Q11. What is the maximum ratio of fcore/fNoC for a given standard?

Taking in account the presented 22-node architecture, the maximum ratio fcore/fNoC for which this assumption stands is 2/3 for LDPC codes and SBTC, while 3/5 is necessary for DBTC.

Q12. What is the way to move the data to the PEs?

the authors suppose that the reconfiguration data are moved directly to the PEs via a set of Nb dedicated buses, each one linked to PNb PEs.

VLSI Implementation of a Multi-Mode Turbo/LDPC Decoder Architecture

Summary (4 min read)

Introduction

II. DECODING ALGORITHMS

A. LDPC codes decoding algorithm

B. Turbo codes decoding algorithm

III. NOC-BASED DECODER

IV. DECODER RECONFIGURATION

V. RECONFIGURATION: CASES AND EXAMPLES

VI. DECODING CORES

A. Quantization and Memory Organization

B. LDPC Decoding Core

C. Turbo Decoding Core

VII. SUPPORTED STANDARDS

D. Comparisons

IX. CONCLUSIONS

Figures (19)

Citations

Cites background from "VLSI Implementation of a Multi-Mode..."

Cites background or result from "VLSI Implementation of a Multi-Mode..."

Cites methods from "VLSI Implementation of a Multi-Mode..."

References

"VLSI Implementation of a Multi-Mode..." refers background in this paper

"VLSI Implementation of a Multi-Mode..." refers methods in this paper

Related Papers (5)

Frequently Asked Questions (12)

Q1. What contributions have the authors mentioned in the paper "Vlsi implementation of a multi-mode turbo/ldpc decoder architecture" ?

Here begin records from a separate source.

/-! ### raise -/

@[simp] theorem raise_key (e : ErrorKind) (s : State) : (raise e s).key = s.key := rfl
@[simp] theorem raise_rk (e : ErrorKind) (s : State) : (raise e s).rk = s.rk := rfl
@[simp] theorem raise_ctxValid (e : ErrorKind) (s : State) : (raise e s).ctxValid = s.ctxValid := rfl
@[simp] theorem raise_regS (e : ErrorKind) (s : State) : (raise e s).regS = Config.freeS s.free := rfl
@[simp] theorem raise_regCv (e : ErrorKind) (s : State) : (raise e s).regCv = Config.freeCv s.free := rfl
@[simp] theorem raise_regNxt (e : ErrorKind) (s : State) : (raise e s).regNxt = Config.freeNxt s.free := rfl
@[simp] theorem raise_regT (e : ErrorKind) (s : State) : (raise e s).regT = Config.freeT s.free := rfl
@[simp] theorem raise_regCol (e : ErrorKind) (s : State) : (raise e s).regCol = Config.freeCol s.free := rfl
@[simp] theorem raise_round (e : ErrorKind) (s : State) : (raise e s).round = Config.freeRound s.free := rfl
@[simp] theorem raise_blk (e : ErrorKind) (s : State) : (raise e s).blk = Config.freeBlk s.free := rfl
@[simp] theorem raise_nblk (e : ErrorKind) (s : State) : (raise e s).nblk = Config.freeNblk s.free := rfl
@[simp] theorem raise_work (e : ErrorKind) (s : State) : (raise e s).work = Config.freeWork s.free := rfl
@[simp] theorem raise_iv (e : ErrorKind) (s : State) : (raise e s).iv = s.iv := rfl
@[simp] theorem raise_keyIn (e : ErrorKind) (s : State) : (raise e s).keyIn = s.keyIn := rfl
@[simp] theorem raise_dataIn (e : ErrorKind) (s : State) : (raise e s).dataIn = s.dataIn := rfl
@[simp] theorem raise_dataOut (e : ErrorKind) (s : State) : (raise e s).dataOut = s.dataOut := rfl
@[simp] theorem raise_err (e : ErrorKind) (s : State) : (raise e s).err = .raised e := rfl
@[simp] theorem raise_argA (e : ErrorKind) (s : State) : (raise e s).argA = Config.freeArgA s.free := rfl
@[simp] theorem raise_argB (e : ErrorKind) (s : State) : (raise e s).argB = Config.freeArgB s.free := rfl
@[simp] theorem raise_result (e : ErrorKind) (s : State) : (raise e s).result = .error e := rfl
@[simp] theorem raise_seq (e : ErrorKind) (s : State) : (raise e s).seq = [] := rfl
@[simp] theorem raise_script (e : ErrorKind) (s : State) : (raise e s).script = s.script := rfl
@[simp] theorem raise_yielded (e : ErrorKind) (s : State) : (raise e s).yielded = s.yielded := rfl
@[simp] theorem raise_free (e : ErrorKind) (s : State) : (raise e s).free = s.free + 1 := rfl

/-! ### finish -/

@[simp] theorem finish_key (s : State) : (finish s).key = s.key := rfl
@[simp] theorem finish_rk (s : State) : (finish s).rk = s.rk := rfl
@[simp] theorem finish_ctxValid (s : State) : (finish s).ctxValid = s.ctxValid := rfl
@[simp] theorem finish_regS (s : State) : (finish s).regS = Config.freeS s.free := rfl
@[simp] theorem finish_regCv (s : State) : (finish s).regCv = Config.freeCv s.free := rfl
@[simp] theorem finish_regNxt (s : State) : (finish s).regNxt = Config.freeNxt s.free := rfl
@[simp] theorem finish_regT (s : State) : (finish s).regT = Config.freeT s.free := rfl
@[simp] theorem finish_regCol (s : State) : (finish s).regCol = Config.freeCol s.free := rfl
@[simp] theorem finish_round (s : State) : (finish s).round = Config.freeRound s.free := rfl
@[simp] theorem finish_blk (s : State) : (finish s).blk = Config.freeBlk s.free := rfl
@[simp] theorem finish_nblk (s : State) : (finish s).nblk = Config.freeNblk s.free := rfl
@[simp] theorem finish_work (s : State) : (finish s).work = Config.freeWork s.free := rfl
@[simp] theorem finish_iv (s : State) : (finish s).iv = s.iv := rfl
@[simp] theorem finish_keyIn (s : State) : (finish s).keyIn = s.keyIn := rfl
@[simp] theorem finish_dataIn (s : State) : (finish s).dataIn = s.dataIn := rfl
@[simp] theorem finish_dataOut (s : State) : (finish s).dataOut = s.dataOut := rfl
@[simp] theorem finish_err (s : State) : (finish s).err = .ok := rfl
@[simp] theorem finish_argA (s : State) : (finish s).argA = Config.freeArgA s.free := rfl
@[simp] theorem finish_argB (s : State) : (finish s).argB = Config.freeArgB s.free := rfl
@[simp] theorem finish_result (s : State) : (finish s).result = .none := rfl
@[simp] theorem finish_seq (s : State) : (finish s).seq = [] := rfl
@[simp] theorem finish_script (s : State) : (finish s).script = s.script := rfl
@[simp] theorem finish_yielded (s : State) : (finish s).yielded = s.yielded := rfl
@[simp] theorem finish_free (s : State) : (finish s).free = s.free + 1 := rfl

/-! ### resetCore -/

@[simp] theorem resetCore_key (s : State) : (resetCore s).key = Config.freeKey s.free := rfl
@[simp] theorem resetCore_rk (s : State) : (resetCore s).rk = Config.freeRk s.free := rfl
@[simp] theorem resetCore_ctxValid (s : State) : (resetCore s).ctxValid = false := rfl
@[simp] theorem resetCore_regS (s : State) : (resetCore s).regS = Config.freeS s.free := rfl
@[simp] theorem resetCore_regCv (s : State) : (resetCore s).regCv = Config.freeCv s.free := rfl
@[simp] theorem resetCore_regNxt (s : State) : (resetCore s).regNxt = Config.freeNxt s.free := rfl
@[simp] theorem resetCore_regT (s : State) : (resetCore s).regT = Config.freeT s.free := rfl
@[simp] theorem resetCore_regCol (s : State) : (resetCore s).regCol = Config.freeCol s.free := rfl
@[simp] theorem resetCore_round (s : State) : (resetCore s).round = Config.freeRound s.free := rfl
@[simp] theorem resetCore_blk (s : State) : (resetCore s).blk = Config.freeBlk s.free := rfl
@[simp] theorem resetCore_nblk (s : State) : (resetCore s).nblk = Config.freeNblk s.free := rfl
@[simp] theorem resetCore_work (s : State) : (resetCore s).work = Config.freeWork s.free := rfl
@[simp] theorem resetCore_iv (s : State) : (resetCore s).iv = none := rfl
@[simp] theorem resetCore_keyIn (s : State) : (resetCore s).keyIn = none := rfl
@[simp] theorem resetCore_dataIn (s : State) : (resetCore s).dataIn = none := rfl
@[simp] theorem resetCore_dataOut (s : State) : (resetCore s).dataOut = none := rfl
@[simp] theorem resetCore_err (s : State) : (resetCore s).err = .ok := rfl
@[simp] theorem resetCore_argA (s : State) : (resetCore s).argA = Config.freeArgA s.free := rfl
@[simp] theorem resetCore_argB (s : State) : (resetCore s).argB = Config.freeArgB s.free := rfl
@[simp] theorem resetCore_result (s : State) : (resetCore s).result = .none := rfl
@[simp] theorem resetCore_seq (s : State) : (resetCore s).seq = [] := rfl
@[simp] theorem resetCore_script (s : State) : (resetCore s).script = s.script := rfl
@[simp] theorem resetCore_yielded (s : State) : (resetCore s).yielded = s.yielded := rfl
@[simp] theorem resetCore_free (s : State) : (resetCore s).free = s.free + 1 := rfl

Q2. How many trellis steps are needed to initialize the next window?

Q3. How many bits are needed for a trellis step?

Q4. How many locations are used to store k[s]?

Q5. How many cycles can be used to load the remaining configuration words?

Q6. What are the characteristics of LDPC decoding algorithms?

Q7. How much is the BER penalty in the presence of the fast moving receiver?

Q8. What is the way to compare the proposed architectures with the state of the art?

Q9. Why is the LDPC consumption calculated on a DTMB code?

Q10. What is the relationship between tit and lc?

Q11. What is the maximum ratio of fcore/fNoC for a given standard?

Q12. What is the way to move the data to the PEs?